Saved data entries ::
BEGIN

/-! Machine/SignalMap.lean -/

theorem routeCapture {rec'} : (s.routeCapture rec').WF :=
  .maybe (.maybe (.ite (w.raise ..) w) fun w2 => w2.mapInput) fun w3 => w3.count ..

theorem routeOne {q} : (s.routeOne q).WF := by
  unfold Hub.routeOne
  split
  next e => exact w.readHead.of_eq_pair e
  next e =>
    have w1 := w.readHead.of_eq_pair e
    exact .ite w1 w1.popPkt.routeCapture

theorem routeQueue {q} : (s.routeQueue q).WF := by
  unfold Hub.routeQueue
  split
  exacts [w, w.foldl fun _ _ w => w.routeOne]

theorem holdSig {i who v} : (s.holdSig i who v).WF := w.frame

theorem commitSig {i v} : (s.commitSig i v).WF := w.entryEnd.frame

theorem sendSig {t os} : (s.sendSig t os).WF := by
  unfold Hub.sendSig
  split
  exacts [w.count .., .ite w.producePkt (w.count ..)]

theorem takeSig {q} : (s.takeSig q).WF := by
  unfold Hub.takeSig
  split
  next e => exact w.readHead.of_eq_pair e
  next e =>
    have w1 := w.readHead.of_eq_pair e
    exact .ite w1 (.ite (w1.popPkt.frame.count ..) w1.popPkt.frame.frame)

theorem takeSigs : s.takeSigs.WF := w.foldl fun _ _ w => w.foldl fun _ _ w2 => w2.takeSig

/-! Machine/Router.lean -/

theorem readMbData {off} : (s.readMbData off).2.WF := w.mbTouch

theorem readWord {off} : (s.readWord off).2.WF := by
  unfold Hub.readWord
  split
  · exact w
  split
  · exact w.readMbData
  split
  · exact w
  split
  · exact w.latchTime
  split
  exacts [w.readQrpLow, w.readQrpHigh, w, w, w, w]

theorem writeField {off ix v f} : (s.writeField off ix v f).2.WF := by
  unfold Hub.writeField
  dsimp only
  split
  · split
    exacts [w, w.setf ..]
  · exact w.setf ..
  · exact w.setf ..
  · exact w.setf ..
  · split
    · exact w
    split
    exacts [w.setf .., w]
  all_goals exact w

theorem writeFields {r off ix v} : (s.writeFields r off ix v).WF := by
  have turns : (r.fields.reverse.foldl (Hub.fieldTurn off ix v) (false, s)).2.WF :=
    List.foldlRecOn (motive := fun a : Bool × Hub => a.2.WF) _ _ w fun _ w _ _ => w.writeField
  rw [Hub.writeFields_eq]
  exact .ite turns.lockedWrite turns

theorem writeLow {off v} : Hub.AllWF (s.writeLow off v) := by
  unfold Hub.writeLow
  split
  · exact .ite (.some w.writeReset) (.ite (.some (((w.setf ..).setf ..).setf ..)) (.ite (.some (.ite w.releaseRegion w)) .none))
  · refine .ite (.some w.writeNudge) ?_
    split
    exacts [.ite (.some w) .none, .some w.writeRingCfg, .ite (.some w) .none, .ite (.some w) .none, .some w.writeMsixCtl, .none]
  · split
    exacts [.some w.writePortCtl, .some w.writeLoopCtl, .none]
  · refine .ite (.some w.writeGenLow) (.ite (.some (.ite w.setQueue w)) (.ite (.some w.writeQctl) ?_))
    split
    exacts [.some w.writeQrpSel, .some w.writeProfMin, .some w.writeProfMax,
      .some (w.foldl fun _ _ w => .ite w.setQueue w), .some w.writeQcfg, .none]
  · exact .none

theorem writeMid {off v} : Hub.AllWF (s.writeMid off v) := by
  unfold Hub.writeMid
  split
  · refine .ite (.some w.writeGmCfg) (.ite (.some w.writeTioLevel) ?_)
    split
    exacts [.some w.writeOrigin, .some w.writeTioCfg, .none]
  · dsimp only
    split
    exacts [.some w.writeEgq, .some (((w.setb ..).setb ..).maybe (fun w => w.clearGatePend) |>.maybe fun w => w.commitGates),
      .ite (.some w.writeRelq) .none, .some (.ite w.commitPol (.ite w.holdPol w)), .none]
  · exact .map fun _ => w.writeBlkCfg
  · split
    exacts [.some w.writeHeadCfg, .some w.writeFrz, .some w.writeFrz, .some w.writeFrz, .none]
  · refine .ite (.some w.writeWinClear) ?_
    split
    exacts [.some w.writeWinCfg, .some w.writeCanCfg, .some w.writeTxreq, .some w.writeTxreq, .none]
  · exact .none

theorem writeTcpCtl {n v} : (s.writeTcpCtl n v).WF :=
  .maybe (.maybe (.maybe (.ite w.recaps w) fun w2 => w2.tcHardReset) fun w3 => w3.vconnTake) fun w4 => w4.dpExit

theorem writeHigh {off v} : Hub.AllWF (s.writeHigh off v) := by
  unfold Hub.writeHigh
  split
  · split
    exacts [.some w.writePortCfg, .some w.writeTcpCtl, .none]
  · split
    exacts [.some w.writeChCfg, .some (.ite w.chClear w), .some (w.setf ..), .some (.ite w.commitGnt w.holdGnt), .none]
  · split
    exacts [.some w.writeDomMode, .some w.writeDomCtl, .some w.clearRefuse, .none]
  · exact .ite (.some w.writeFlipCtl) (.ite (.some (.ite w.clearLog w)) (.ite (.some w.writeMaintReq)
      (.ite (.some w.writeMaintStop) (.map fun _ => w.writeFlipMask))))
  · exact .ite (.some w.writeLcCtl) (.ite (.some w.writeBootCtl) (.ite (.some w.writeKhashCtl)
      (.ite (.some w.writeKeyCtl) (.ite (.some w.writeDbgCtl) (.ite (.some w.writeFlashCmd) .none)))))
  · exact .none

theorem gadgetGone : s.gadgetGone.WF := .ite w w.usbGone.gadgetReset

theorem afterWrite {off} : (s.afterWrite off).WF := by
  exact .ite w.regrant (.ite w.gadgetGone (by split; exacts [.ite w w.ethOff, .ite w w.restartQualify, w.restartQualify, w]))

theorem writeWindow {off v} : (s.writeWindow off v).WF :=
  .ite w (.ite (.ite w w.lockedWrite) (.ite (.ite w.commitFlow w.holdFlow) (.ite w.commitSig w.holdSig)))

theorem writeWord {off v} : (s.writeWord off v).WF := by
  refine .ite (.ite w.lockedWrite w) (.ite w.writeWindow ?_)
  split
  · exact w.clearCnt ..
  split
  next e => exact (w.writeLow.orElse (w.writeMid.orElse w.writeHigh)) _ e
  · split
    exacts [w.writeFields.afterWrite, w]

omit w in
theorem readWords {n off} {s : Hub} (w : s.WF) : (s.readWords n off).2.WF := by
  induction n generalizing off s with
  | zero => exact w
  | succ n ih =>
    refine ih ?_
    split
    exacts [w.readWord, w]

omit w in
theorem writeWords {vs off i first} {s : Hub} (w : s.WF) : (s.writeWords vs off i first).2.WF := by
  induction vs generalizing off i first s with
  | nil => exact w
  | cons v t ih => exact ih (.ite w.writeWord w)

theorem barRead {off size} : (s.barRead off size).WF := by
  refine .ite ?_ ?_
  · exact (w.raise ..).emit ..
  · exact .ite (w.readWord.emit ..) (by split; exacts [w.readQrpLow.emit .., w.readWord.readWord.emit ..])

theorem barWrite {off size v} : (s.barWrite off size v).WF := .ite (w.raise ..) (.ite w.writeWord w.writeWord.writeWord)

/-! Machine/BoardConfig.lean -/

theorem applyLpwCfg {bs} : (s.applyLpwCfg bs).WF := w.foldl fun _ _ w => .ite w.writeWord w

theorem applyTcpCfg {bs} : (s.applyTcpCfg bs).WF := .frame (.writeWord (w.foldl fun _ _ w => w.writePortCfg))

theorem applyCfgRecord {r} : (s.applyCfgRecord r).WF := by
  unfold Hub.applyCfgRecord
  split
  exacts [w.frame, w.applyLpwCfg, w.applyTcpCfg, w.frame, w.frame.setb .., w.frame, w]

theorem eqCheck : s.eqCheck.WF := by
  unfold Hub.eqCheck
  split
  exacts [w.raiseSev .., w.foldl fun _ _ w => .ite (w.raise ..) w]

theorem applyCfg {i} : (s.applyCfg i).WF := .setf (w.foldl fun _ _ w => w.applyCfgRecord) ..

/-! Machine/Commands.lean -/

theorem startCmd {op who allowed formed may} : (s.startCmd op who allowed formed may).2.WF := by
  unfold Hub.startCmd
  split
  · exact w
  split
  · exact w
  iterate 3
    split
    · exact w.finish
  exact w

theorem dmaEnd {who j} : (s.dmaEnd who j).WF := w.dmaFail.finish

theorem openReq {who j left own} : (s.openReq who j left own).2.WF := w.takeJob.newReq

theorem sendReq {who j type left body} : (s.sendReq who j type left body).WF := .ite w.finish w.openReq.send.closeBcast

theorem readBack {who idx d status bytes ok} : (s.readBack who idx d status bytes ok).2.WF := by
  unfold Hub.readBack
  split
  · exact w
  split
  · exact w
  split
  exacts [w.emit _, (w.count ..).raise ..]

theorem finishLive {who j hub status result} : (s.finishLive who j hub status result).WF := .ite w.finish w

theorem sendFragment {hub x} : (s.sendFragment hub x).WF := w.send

END

AIM OF THE TASK :: Your answer should be one number: how many lines above contain "emit".

REPLY TO THE EXERCISE :: 3